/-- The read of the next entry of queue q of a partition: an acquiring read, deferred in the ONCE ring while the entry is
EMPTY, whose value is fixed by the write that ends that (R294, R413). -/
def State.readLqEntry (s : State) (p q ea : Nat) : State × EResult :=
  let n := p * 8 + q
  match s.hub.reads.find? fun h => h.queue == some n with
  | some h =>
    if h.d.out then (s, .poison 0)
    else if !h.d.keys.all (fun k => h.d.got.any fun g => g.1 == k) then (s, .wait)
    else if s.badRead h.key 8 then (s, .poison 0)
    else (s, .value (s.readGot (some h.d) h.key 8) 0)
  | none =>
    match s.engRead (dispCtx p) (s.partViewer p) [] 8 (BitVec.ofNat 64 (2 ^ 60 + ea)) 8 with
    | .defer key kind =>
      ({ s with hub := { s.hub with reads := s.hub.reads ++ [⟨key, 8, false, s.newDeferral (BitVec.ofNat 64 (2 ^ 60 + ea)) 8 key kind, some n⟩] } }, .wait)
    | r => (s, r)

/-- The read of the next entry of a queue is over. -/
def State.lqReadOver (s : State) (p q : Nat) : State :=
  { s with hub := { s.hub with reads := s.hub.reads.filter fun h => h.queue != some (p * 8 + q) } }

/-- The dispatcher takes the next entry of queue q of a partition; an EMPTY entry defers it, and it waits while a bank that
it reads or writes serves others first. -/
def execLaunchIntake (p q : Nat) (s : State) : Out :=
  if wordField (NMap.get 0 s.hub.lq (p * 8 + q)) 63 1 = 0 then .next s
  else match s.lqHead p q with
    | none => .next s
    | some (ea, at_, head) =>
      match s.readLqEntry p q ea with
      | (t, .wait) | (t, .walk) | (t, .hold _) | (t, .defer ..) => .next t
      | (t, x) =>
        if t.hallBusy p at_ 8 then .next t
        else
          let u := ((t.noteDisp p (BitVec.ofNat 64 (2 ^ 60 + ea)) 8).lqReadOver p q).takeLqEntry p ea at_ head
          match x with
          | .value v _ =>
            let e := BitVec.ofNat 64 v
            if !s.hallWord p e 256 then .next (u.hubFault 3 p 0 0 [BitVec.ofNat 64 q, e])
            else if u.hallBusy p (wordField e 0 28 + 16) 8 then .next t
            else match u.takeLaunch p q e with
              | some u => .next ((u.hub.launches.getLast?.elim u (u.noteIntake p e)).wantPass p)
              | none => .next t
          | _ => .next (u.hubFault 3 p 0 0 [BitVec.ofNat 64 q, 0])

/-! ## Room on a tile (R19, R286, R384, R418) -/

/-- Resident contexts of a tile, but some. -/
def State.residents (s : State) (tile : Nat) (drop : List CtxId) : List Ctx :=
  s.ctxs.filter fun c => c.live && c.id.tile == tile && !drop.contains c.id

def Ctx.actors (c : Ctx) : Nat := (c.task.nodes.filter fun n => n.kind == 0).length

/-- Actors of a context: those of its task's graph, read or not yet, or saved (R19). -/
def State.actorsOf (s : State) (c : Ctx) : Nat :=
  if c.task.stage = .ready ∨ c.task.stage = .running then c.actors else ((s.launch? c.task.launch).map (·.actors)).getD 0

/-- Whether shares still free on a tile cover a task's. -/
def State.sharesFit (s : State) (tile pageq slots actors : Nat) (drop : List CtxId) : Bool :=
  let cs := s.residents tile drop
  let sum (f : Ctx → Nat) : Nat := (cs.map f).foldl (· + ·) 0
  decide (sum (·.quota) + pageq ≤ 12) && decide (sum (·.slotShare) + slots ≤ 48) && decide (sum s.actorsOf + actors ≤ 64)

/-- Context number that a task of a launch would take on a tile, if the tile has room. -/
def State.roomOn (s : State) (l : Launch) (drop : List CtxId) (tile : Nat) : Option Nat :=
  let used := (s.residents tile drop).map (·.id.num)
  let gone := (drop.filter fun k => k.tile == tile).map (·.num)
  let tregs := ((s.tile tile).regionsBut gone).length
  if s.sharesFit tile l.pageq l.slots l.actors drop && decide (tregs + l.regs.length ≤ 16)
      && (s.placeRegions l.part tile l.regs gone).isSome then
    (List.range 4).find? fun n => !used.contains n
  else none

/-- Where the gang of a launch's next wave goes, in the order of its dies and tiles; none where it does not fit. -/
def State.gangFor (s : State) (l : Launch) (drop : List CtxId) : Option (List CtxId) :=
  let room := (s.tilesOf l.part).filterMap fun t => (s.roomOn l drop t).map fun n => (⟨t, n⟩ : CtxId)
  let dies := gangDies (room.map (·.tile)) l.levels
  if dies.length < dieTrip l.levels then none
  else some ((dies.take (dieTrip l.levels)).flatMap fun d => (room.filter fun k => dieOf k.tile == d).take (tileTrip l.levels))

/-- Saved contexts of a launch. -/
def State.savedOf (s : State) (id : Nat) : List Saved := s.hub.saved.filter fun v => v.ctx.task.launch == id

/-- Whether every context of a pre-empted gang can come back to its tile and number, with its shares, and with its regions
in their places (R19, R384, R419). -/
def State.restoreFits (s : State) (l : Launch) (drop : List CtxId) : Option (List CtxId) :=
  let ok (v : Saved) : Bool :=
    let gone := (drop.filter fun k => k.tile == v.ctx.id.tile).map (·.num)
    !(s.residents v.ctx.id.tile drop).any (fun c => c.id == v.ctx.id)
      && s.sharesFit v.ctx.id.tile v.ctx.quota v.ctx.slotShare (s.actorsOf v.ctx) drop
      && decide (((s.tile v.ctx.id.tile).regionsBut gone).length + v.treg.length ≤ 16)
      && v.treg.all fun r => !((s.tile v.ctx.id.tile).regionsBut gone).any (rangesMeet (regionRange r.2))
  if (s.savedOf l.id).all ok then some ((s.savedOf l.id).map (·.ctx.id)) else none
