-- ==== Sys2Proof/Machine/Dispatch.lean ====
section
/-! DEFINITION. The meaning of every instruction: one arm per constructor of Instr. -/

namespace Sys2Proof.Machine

=== Work item ===
A precise copy of the whole listing is the expected answer.

=== Solution to this exercise ===
/-- The read of the next entry of queue q of a partition: an acquiring read, deferred in the ONCE ring while the entry is
EMPTY, whose value is fixed by the write that ends that (R294, R413). -/
def State.readLqEntry (s : State) (p q ea : Nat) : State × EResult :=
  let n := p * 8 + q
  match s.hub.reads.find? fun h => h.queue == some n with
  | some h =>
    if h.d.out then (s, .poison 0)
    else if !h.d.keys.all (fun k => h.d.got.any fun g => g.1 == k) then (s, .wait)
    else if s.badRead h.key 8 then (s, .poison 0)
    else (s, .value (s.readGot (some h.d) h.key 8) 0)
  | none =>
    match s.engRead (dispCtx p) (s.partViewer p) [] 8 (BitVec.ofNat 64 (2 ^ 60 + ea)) 8 with
    | .defer key kind =>
      ({ s with hub := { s.hub with reads := s.hub.reads ++ [⟨key, 8, false, s.newDeferral (BitVec.ofNat 64 (2 ^ 60 + ea)) 8 key kind, some n⟩] } }, .wait)
    | r => (s, r)

/-- The read of the next entry of a queue is over. -/
def State.lqReadOver (s : State) (p q : Nat) : State :=
  { s with hub := { s.hub with reads := s.hub.reads.filter fun h => h.queue != some (p * 8 + q) } }

/-- The dispatcher takes the next entry of queue q of a partition; an EMPTY entry defers it, and it waits while a bank that
it reads or writes serves others first. -/
def execLaunchIntake (p q : Nat) (s : State) : Out :=
  if wordField (NMap.get 0 s.hub.lq (p * 8 + q)) 63 1 = 0 then .next s
  else match s.lqHead p q with
    | none => .next s
    | some (ea, at_, head) =>
      match s.readLqEntry p q ea with
      | (t, .wait) | (t, .walk) | (t, .hold _) | (t, .defer ..) => .next t
      | (t, x) =>
        if t.hallBusy p at_ 8 then .next t
        else
          let u := ((t.noteDisp p (BitVec.ofNat 64 (2 ^ 60 + ea)) 8).lqReadOver p q).takeLqEntry p ea at_ head
          match x with
          | .value v _ =>
            let e := BitVec.ofNat 64 v
            if !s.hallWord p e 256 then .next (u.hubFault 3 p 0 0 [BitVec.ofNat 64 q, e])
            else if u.hallBusy p (wordField e 0 28 + 16) 8 then .next t
            else match u.takeLaunch p q e with
              | some u => .next ((u.hub.launches.getLast?.elim u (u.noteIntake p e)).wantPass p)
              | none => .next t
          | _ => .next (u.hubFault 3 p 0 0 [BitVec.ofNat 64 q, 0])

/-! ## Room on a tile (R19, R286, R384, R418) -/

/-- Resident contexts of a tile, but some. -/
def State.residents (s : State) (tile : Nat) (drop : List CtxId) : List Ctx :=
  s.ctxs.filter fun c => c.live && c.id.tile == tile && !drop.contains c.id

def Ctx.actors (c : Ctx) : Nat := (c.task.nodes.filter fun n => n.kind == 0).length

/-- Actors of a context: those of its task's graph, read or not yet, or saved (R19). -/
def State.actorsOf (s : State) (c : Ctx) : Nat :=
  if c.task.stage = .ready ∨ c.task.stage = .running then c.actors else ((s.launch? c.task.launch).map (·.actors)).getD 0

/-- Whether shares still free on a tile cover a task's. -/
def State.sharesFit (s : State) (tile pageq slots actors : Nat) (drop : List CtxId) : Bool :=
  let cs := s.residents tile drop
  let sum (f : Ctx → Nat) : Nat := (cs.map f).foldl (· + ·) 0
  decide (sum (·.quota) + pageq ≤ 12) && decide (sum (·.slotShare) + slots ≤ 48) && decide (sum s.actorsOf + actors ≤ 64)

/-- Context number that a task of a launch would take on a tile, if the tile has room. -/
def State.roomOn (s : State) (l : Launch) (drop : List CtxId) (tile : Nat) : Option Nat :=
  let used := (s.residents tile drop).map (·.id.num)
  let gone := (drop.filter fun k => k.tile == tile).map (·.num)
  let tregs := ((s.tile tile).regionsBut gone).length
  if s.sharesFit tile l.pageq l.slots l.actors drop && decide (tregs + l.regs.length ≤ 16)
      && (s.placeRegions l.part tile l.regs gone).isSome then
    (List.range 4).find? fun n => !used.contains n
  else none

/-- Where the gang of a launch's next wave goes, in the order of its dies and tiles; none where it does not fit. -/
def State.gangFor (s : State) (l : Launch) (drop : List CtxId) : Option (List CtxId) :=
  let room := (s.tilesOf l.part).filterMap fun t => (s.roomOn l drop t).map fun n => (⟨t, n⟩ : CtxId)
  let dies := gangDies (room.map (·.tile)) l.levels
  if dies.length < dieTrip l.levels then none
  else some ((dies.take (dieTrip l.levels)).flatMap fun d => (room.filter fun k => dieOf k.tile == d).take (tileTrip l.levels))

/-- Saved contexts of a launch. -/
def State.savedOf (s : State) (id : Nat) : List Saved := s.hub.saved.filter fun v => v.ctx.task.launch == id

/-- Whether every context of a pre-empted gang can come back to its tile and number, with its shares, and with its regions
in their places (R19, R384, R419). -/
def State.restoreFits (s : State) (l : Launch) (drop : List CtxId) : Option (List CtxId) :=
  let ok (v : Saved) : Bool :=
    let gone := (drop.filter fun k => k.tile == v.ctx.id.tile).map (·.num)
    !(s.residents v.ctx.id.tile drop).any (fun c => c.id == v.ctx.id)
      && s.sharesFit v.ctx.id.tile v.ctx.quota v.ctx.slotShare (s.actorsOf v.ctx) drop
      && decide (((s.tile v.ctx.id.tile).regionsBut gone).length + v.treg.length ≤ 16)
      && v.treg.all fun r => !((s.tile v.ctx.id.tile).regionsBut gone).any (rangesMeet (regionRange r.2))
  if (s.savedOf l.id).all ok then some ((s.savedOf l.id).map (·.ctx.id)) else none
-- ==== Sys2Proof/Machine/Dispatch.lean ====
section
/-! DEFINITION. The meaning of every instruction: one arm per constructor of Instr. -/

namespace Sys2Proof.Machine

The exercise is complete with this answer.